Reputation: 185
we have multiple spark jobs running which connect to different datasources(kafka,oracle, mysql..) and offload/import data via a spark batch.
The job reads the source adds a couple of information and then adds the information to an partitioned (YYYY-MM-DD) hive-parquet table (df...saveAsTable(....)). The jobs are running every 5 minutes. Everything is running pretty smooth so far.
"Problem" is now that we found out that it is a big performance increase if we merge the small files inside of the daily partitions.
For now we just use "insert overwrite table" to overwrite the partition with the same data, through that process the data is merged into bigger files. But the process is manually and feels not really like "BestPractice".
How do you guys deal with that? Must be a very common Issue?
Thanks in advance.
Upvotes: 0
Views: 2763
Reputation: 553
If I am understanding it correctly, you generate the perquet file's with partitions as below.

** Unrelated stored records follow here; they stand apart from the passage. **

theorem witness_TrainingFramesAreServed :
    (let f := request opACCUM 0x1040 (zeros 1024); Served training opACCUM f ∧ f.fmt ≤ 1 ∧ f.body.length = accBytes f.fmt
        ∧ (blockOfHdr training.mod (addrRegion f.addr) (addrOff f.addr)).map Prod.snd = some 1 ∧ 1 < 2)
    ∧ 1 ≠ (training.mod.normRec 3).step % 2 ^ 32
    ∧ ((running (blocks 0 {} [])).mod.extents 3).map Extent.expect = [0] ∧ 0 = ((running (blocks 0 {} [])).mod.normRec 3).step % 2 ^ 32
    ∧ (∀ e ∈ training.mod.extents 3, (readPart 0 3 5 e 1 pHDR training.mod).2.isSome = true ∧ (readPart 0 3 3 e 1 pHDR training.mod).2.isSome = true
        ∧ (wcOf 0 3 e (partAddr (readPart 0 3 5 e 1 pHDR training.mod).1 3 e 1 pWC) true (readPart 0 3 5 e 1 pHDR training.mod).1).2.isSome = true)
    ∧ (let f := { request opGATHER 0x1300 [] with aux := 1 }; Served training opGATHER f ∧ (blockOfWc training.mod (addrRegion f.addr) (addrOff f.addr)).map Prod.snd = some 1
        ∧ f.aux = 1 ∧ 1 + 1 ≤ 2 ∧ ∀ e ∈ training.mod.extents 3, (training.mod.hdr 3 e 1).relcount < 65535)
    ∧ (let f := { request opREFETCH 0x1100 (zeros 4) with aux := 1 }; Served training opREFETCH f ∧ (blockOfWc training.mod (addrRegion f.addr) (addrOff f.addr)).isSome = true ∧ f.aux = 1)
    ∧ (let f := { request opRELEASE 0x1100 (zeros 4) with aux := 1 }; Served training opRELEASE f ∧ (blockOfWc training.mod (addrRegion f.addr) (addrOff f.addr)).isSome = true ∧ f.aux = 1)
    ∧ (∀ x ∈ [(opGATHER, { request opGATHER 0x1101 [] with aux := 1 }), (opRELEASE, { request opRELEASE 0x1000 (zeros 4) with aux := 1 })],
        badRequest x.1 x.2 = false ∧ blockOfWc training.mod (addrRegion x.2.addr) (addrOff x.2.addr) = none) := by
  and_intros <;> first | exact served_of (by decide +kernel) | decide +kernel

/-- A register of region 0's controller: its sync counter 0. -/
def counterFrame (op : Nat) (body : List Byte) : Frame := { frame op with addr := 0x010 * 2 ^ 16 + 0x2000, len := body.length, body := body, aux := 4 }

def submission : Frame := request opDESC 0 (leBytes 8 (onQueue5 7).w0.toNat ++ leBytes 8 (onQueue5 7).w1.toNat ++ zeros 48)

def holding : State := running { regions := region3 { heldDesc := [(submission, 4000000)] } }

theorem witness_ModuleFramesAreServed :
    (badRequest opDESC submission = false ∧ addrNode submission.addr = accepting.mod.node ∧ 3 = addrRegion submission.addr ∧ accepting.mod.inReset 3 = false
      ∧ (accepting.mod.rg 3).power.pllOff = false ∧ (submission, Via.mesh) ∉ (accepting.mod.rg 3).held ∧ submission.aux % 2 = 0)
    ∧ (badRequest opDESC { submission with aux := 1 } = false ∧ Desc.ofBytes submission.body = onQueue5 7 ∧ (full3.mod.rg 3).heldDesc = [])
    ∧ (Up holding ∧ (holding.mod.rg 3).heldDesc = (submission, 4000000) :: [])
    ∧ (∀ f ∈ [counterFrame opREGRD [], counterFrame opREGWR (zeros 4)], (badRequest opREGRD f = false ∧ f.op = opREGRD ∨ badRequest opREGWR f = false ∧ f.op = opREGWR)
        ∧ addrNode f.addr = (running {}).mod.node ∧ accessOk (f.addr % 2 ^ 41) (regWidth f) = true ∧ domainSilent (running {}).mod (domainOf (regBlock f)) = false
        ∧ domainInReset (running {}).mod (domainOf (regBlock f)) = false ∧ accessWaits (quiet (running {})) .frame f = false)
    ∧ (let f := request opDICT 0 ([1, 1] ++ zeros 22); badRequest opDICT f = false ∧ addrNode f.addr = (running {}).mod.node ∧ leAt f.body 0 1 = 1 ∧ leAt f.body 1 1 = 1
        ∧ (running {}).mod.drone.bandQ.length < 4)
    ∧ (let f := { request opCHANTER 0 [1] with seg := 4094, segs := 4095 }; badRequest opCHANTER f = false ∧ f.seg < f.segs ∧ f.segs ≤ 4095 ∧ addrNode f.addr = (running {}).mod.node
        ∧ (running {}).mod.mstate = 2)
    ∧ (let f := { request opTIMING 0 (zeros 8) with mac := zeros 16 }; badRequest opTIMING f = false ∧ 8 ≤ f.body.length ∧ f.mac.length = 16
        ∧ addrNode f.addr = (running {}).mod.node ∧ Tab.find? (running {}).mod.security.timingSeen f.srcNode = none) := by decide +kernel

theorem witness_ModuleFramesAreServed_full : submitStatus full3.mod 3 (Desc.ofBytes submission.body) = 7 := by
  rw [show Desc.ofBytes submission.body = onQueue5 7 by decide +kernel]
  exact witness_SubmissionChecks_full

/-- One request of region 3 under tag 7. -/
def asked (q : Req) (pool : List PoolReq) : State := running { fabric := { reqs := [q] }, cuts := { pool := pool } }

def readAsked : Req := { tag := 7, holder := 3, owner := .flight 0 0, ctxGen := 1, frame := frame opREAD, sentAt := 4950000 }

def answer (op : Nat) : Frame := { frame op with rsp := true }

def tagWaits : State := running { fabric := { waiting := [{ holder := 3, owner := .none, ctx := 0, since := 0, frame := frame opREAD }] } }

theorem witness_ResponsesReachTheirOwner :
    (goodResponse (answer opREAD) ∧ (answer opREAD).srcNode = (asked readAsked []).mod.node ∧ (asked readAsked []).mod.fabric.reqs.find? (fun y => y.tag == 7) = some readAsked
      ∧ readAsked.frame.op = (answer opREAD).op ∧ rspAgrees readAsked.frame (answer opREAD) = true ∧ lateFor (asked readAsked []).mod readAsked (answer opREAD) = false)
    ∧ (let q := { readAsked with frame := frame opPOOL }
      let f := { answer opPOOL with len := 16, body := zeros 16 }
      goodResponse f ∧ f.op = opPOOL ∧ q.frame.op = f.op ∧ rspAgrees q.frame f = true ∧ lateFor (asked q []).mod q f = false)
    ∧ (let f := { answer opREAD with len := 4, body := zeros 4 }
      goodResponse f ∧ readAsked.frame.op = f.op ∧ rspAgrees readAsked.frame f = false ∧ lateFor (asked readAsked []).mod readAsked f = false)
    ∧ (let q := { readAsked with ctxGen := 0 }; (asked q []).mod.fabric.reqs.find? (fun y => y.tag == 7) = some q ∧ q.holder < 16 ∧ q.ctx < 8 ∧ (asked q []).mod.cgen q.holder q.ctx ≠ q.ctxGen)
    ∧ (running {}).mod.fabric.reqs.find? (fun y => y.tag == 7) = none ∧ { answer opREAD with gen := 1 }.gen ≠ (asked readAsked []).mod.holderGen 3
    ∧ { answer opREAD with srcNode := 1 }.srcNode ≠ (running {}).mod.node
    ∧ ((answer opPOOL).rsp = true ∧ (answer opPOOL).op = opPOOL) ∧ Served (running {}) opPOOL (request opPOOL 0 (zeros 16))
    ∧ (3 < 18 ∧ (tagWaits.mod.fabric.waiting.find? (fun x => x.holder == 3)).isSome = true ∧ tagWaits.mod.newTag 3 = some 24576
        ∧ ∀ w ∈ tagWaits.mod.fabric.waiting, w.frame.rsp = false ∧ addrNode w.frame.addr = tagWaits.mod.node)
    ∧ tagWaits.mod.fabric.waiting.find? (fun x => x.holder == 17) = none
    ∧ ((running {}).mod.newTag 16 = some 261120 ∧ (running {}).mod.newTag 17 = some 261120) := by
  and_intros <;> first | exact served_of (by decide +kernel) | decide +kernel

def poolReq (kind : Nat) : PoolReq := { k := 5, kind := kind, region := 3, item := 0, off := 0, node := 8, body := [] }

/-- A pool request of a kind that waits under tag 7. -/
def pooled (kind : Nat) : State := asked { readAsked with frame := frame opPOOL, owner := .pool 5 } [poolReq kind]

def quarantined : State := running { fabric := { quarantine := [(7, 5100000)] } }

theorem witness_RequestsTimeOut :
    (Up (asked readAsked []) ∧ (asked readAsked []).mod.fabric.reqs.find? (fun y => y.tag == 7) = some readAsked ∧ readAsked.parked = false ∧ poolOf (asked readAsked []).mod 7 = none)
    ∧ (Up quarantined ∧ quarantined.mod.fabric.quarantine.find? (fun x => x.1 == 7) = some (7, 5100000))
    ∧ (goodResponse (answer opREAD) ∧ (answer opREAD).srcNode = quarantined.mod.node ∧ ∀ q ∈ quarantined.mod.fabric.reqs, q.tag ≠ (answer opREAD).tag)
    ∧ (Up (pooled 1) ∧ ((pooled 1).mod.fabric.reqs.find? (fun y => y.tag == 7)).map (fun q => (q.frame.op, q.parked)) = some (opPOOL, false)
        ∧ (poolOf (pooled 1).mod 7).map Prod.snd = some (poolReq 1) ∧ (poolReq 1).tries < 8) := by decide +kernel

/-- Region 3 with one shard to drain, of the extent of `blocks`; `errs` are sector errors; its reserve table starts at 0. -/
def cutting (errs : Tab (Tab Nat)) : State :=
  let m := blocks 0 { cut := { shards := [(0, 0)] } } [(kCUT_STATE, 1)]
  running { m with regions := m.regions.map (fun x => (x.1, { x.2 with stack := { x.2.stack with errs := errs, codes := [(0, 0), (1, 0)] } })) }

def drainedAll : State := running { nums := [(kCUT_STATE, 1)] }

/-- A pool request of an older generation of its region. -/
def poolAged : State := asked { readAsked with gen := 255, frame := frame opPOOL, owner := .pool 5 } [poolReq 1]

/user/hive/warehouse/table/date=2015-01-01/nameloadfile1/file.parq
/user/hive/warehouse/table/date=2015-01-01/nameloadfile1/file2.parq
/user/hive/warehouse/table/date=2015-01-01/nameloadfile1/file3.parq
/user/hive/warehouse/table/date=2015-01-01/nameloadfile1/file4.parq
Now, you manually merge those file manually. Instead of that you could do like following which can be done automatically.
df.coalesce(1).write.mode(SaveMode.Overwrite).partitionBy(<partitioncolumn>).perquet(<HIVEtbl>)
The following properties could also come handy. Take a look for these.
spark.sql("SET hive.merge.sparkfiles = true")
spark.sql("SET hive.merge.mapredfiles = true")
spark.sql("SET hive.merge.mapfiles = true")
spark.sql("set hive.merge.smallfiles.avgsize = 128000000")
spark.sql("set hive.merge.size.per.task = 128000000")
Hope, this helps.
Upvotes: 0